▶ Required work
Below are lines of data, and only some are wanted. Please repeat exactly those from the line that has "unfold broadcastHold; (repeat'" through the line that has "theorem setClock_aside (d".

▶ Data to process
@[simp] theorem dropWaiting_aside (definition : Nat) (y : Blocks) :
    Blocks.aside (dropWaiting definition y) = Blocks.aside y := by
  simp [dropWaiting]

@[simp] theorem waitReport_aside (cause : Nat) (e : WaitEntry) (last : List Byte) (y : Blocks) :
    Blocks.aside (waitReport cause e last y) = Blocks.aside y := by
  simp [waitReport]

@[simp] theorem markTried_aside (definition : Nat) (y : Blocks) :
    Blocks.aside (markTried definition y) = Blocks.aside y := by
  simp [markTried]

@[simp] theorem walkWaiting_aside (d : Desc) (y : Blocks) :
    Blocks.aside (walkWaiting d y) = Blocks.aside y := by
  unfold walkWaiting; (repeat' split) <;> simp

@[simp] theorem retryEntry_aside (i : Nat) (y : Blocks) :
    Blocks.aside (retryEntry i y) = Blocks.aside y := by
  unfold retryEntry; (repeat' split) <;> simp

@[simp] theorem walkProgramme_aside (d : Desc) (y : Blocks) :
    Blocks.aside (walkProgramme d y) = Blocks.aside y := by
  unfold walkProgramme; (repeat' split) <;> simp

@[simp] theorem lifeExpiry_aside (definition : Nat) (y : Blocks) :
    Blocks.aside (lifeExpiry definition y) = Blocks.aside y := by
  unfold lifeExpiry; (repeat' split) <;> simp

@[simp] theorem blockNow_aside (i : Nat) (y : Blocks) :
    Blocks.aside (blockNow i y) = Blocks.aside y := by
  unfold blockNow; (repeat' split) <;> simp

@[simp] theorem unblockNow_aside (d : Desc) (i : Nat) (y : Blocks) :
    Blocks.aside (unblockNow d i y) = Blocks.aside y := by
  unfold unblockNow; (repeat' split) <;> simp

@[simp] theorem learnNow_aside (d : Desc) (i : Nat) (y : Blocks) :
    Blocks.aside (learnNow d i y) = Blocks.aside y := by
  simp [learnNow]

@[simp] theorem possessNow_aside (d : Desc) (a key : Nat) (y : Blocks) :
    Blocks.aside (possessNow d a key y) = Blocks.aside y := by
  unfold possessNow; dsimp only; (repeat' split) <;> simp

@[simp] theorem freeArea_aside (d : Desc) (a : Nat) (y : Blocks) :
    Blocks.aside (freeArea d a y) = Blocks.aside y := by
  simp [freeArea]

@[simp] theorem callEntry_aside (d : Desc) (i : Nat) (y : Blocks) :
    Blocks.aside (callEntry d i y) = Blocks.aside y := by
  unfold callEntry; (repeat' split) <;> simp

@[simp] theorem holdNow_aside (y : Blocks) :
    Blocks.aside (holdNow y) = Blocks.aside y := by
  unfold holdNow; (repeat' split) <;> simp

@[simp] theorem resumeNow_aside (d : Desc) (y : Blocks) :
    Blocks.aside (resumeNow d y) = Blocks.aside y := by
  unfold resumeNow; (repeat' split) <;> simp

@[simp] theorem broadcastHold_aside (_d : Desc) (y : Blocks) :
    Blocks.aside (broadcastHold _d y) = Blocks.aside y := by
  unfold broadcastHold; (repeat' split) <;> simp

@[simp] theorem judgeProgramme_aside (d : Desc) (y : Blocks) :
    Blocks.aside (judgeProgramme d y) = Blocks.aside y := by
  simp only [judgeProgramme]; (repeat' split) <;> simp

@[simp] theorem loadNow_aside (d : Desc) (items : List ProgItem) (y : Blocks) :
    Blocks.aside (loadNow d items y) = Blocks.aside y := by
  simp [loadNow]

@[simp] theorem appendNow_aside (d : Desc) (items : List ProgItem) (y : Blocks) :
    Blocks.aside (appendNow d items y) = Blocks.aside y := by
  simp [appendNow]

@[simp] theorem setClock_aside (d : Desc) (minute : Nat) (y : Blocks) :
    Blocks.aside (setClock d minute y) = Blocks.aside y := by
  simp [setClock]

@[simp] theorem broadcastTime_aside (minute : Half) (d : Desc) (y : Blocks) :
    Blocks.aside (broadcastTime minute d y) = Blocks.aside y := by
  unfold broadcastTime; (repeat' split) <;> simp

@[simp] theorem minuteExpiry_aside (d : Desc) (y : Blocks) :
    Blocks.aside (minuteExpiry d y) = Blocks.aside y := by
  unfold minuteExpiry; (repeat' split) <;> simp

end Sys2Proof.Machine
end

▶ Answer to the problem
  unfold broadcastHold; (repeat' split) <;> simp

@[simp] theorem judgeProgramme_aside (d : Desc) (y : Blocks) :
    Blocks.aside (judgeProgramme d y) = Blocks.aside y := by
  simp only [judgeProgramme]; (repeat' split) <;> simp

@[simp] theorem loadNow_aside (d : Desc) (items : List ProgItem) (y : Blocks) :
    Blocks.aside (loadNow d items y) = Blocks.aside y := by
  simp [loadNow]

@[simp] theorem appendNow_aside (d : Desc) (items : List ProgItem) (y : Blocks) :
    Blocks.aside (appendNow d items y) = Blocks.aside y := by
  simp [appendNow]

@[simp] theorem setClock_aside (d : Desc) (minute : Nat) (y : Blocks) :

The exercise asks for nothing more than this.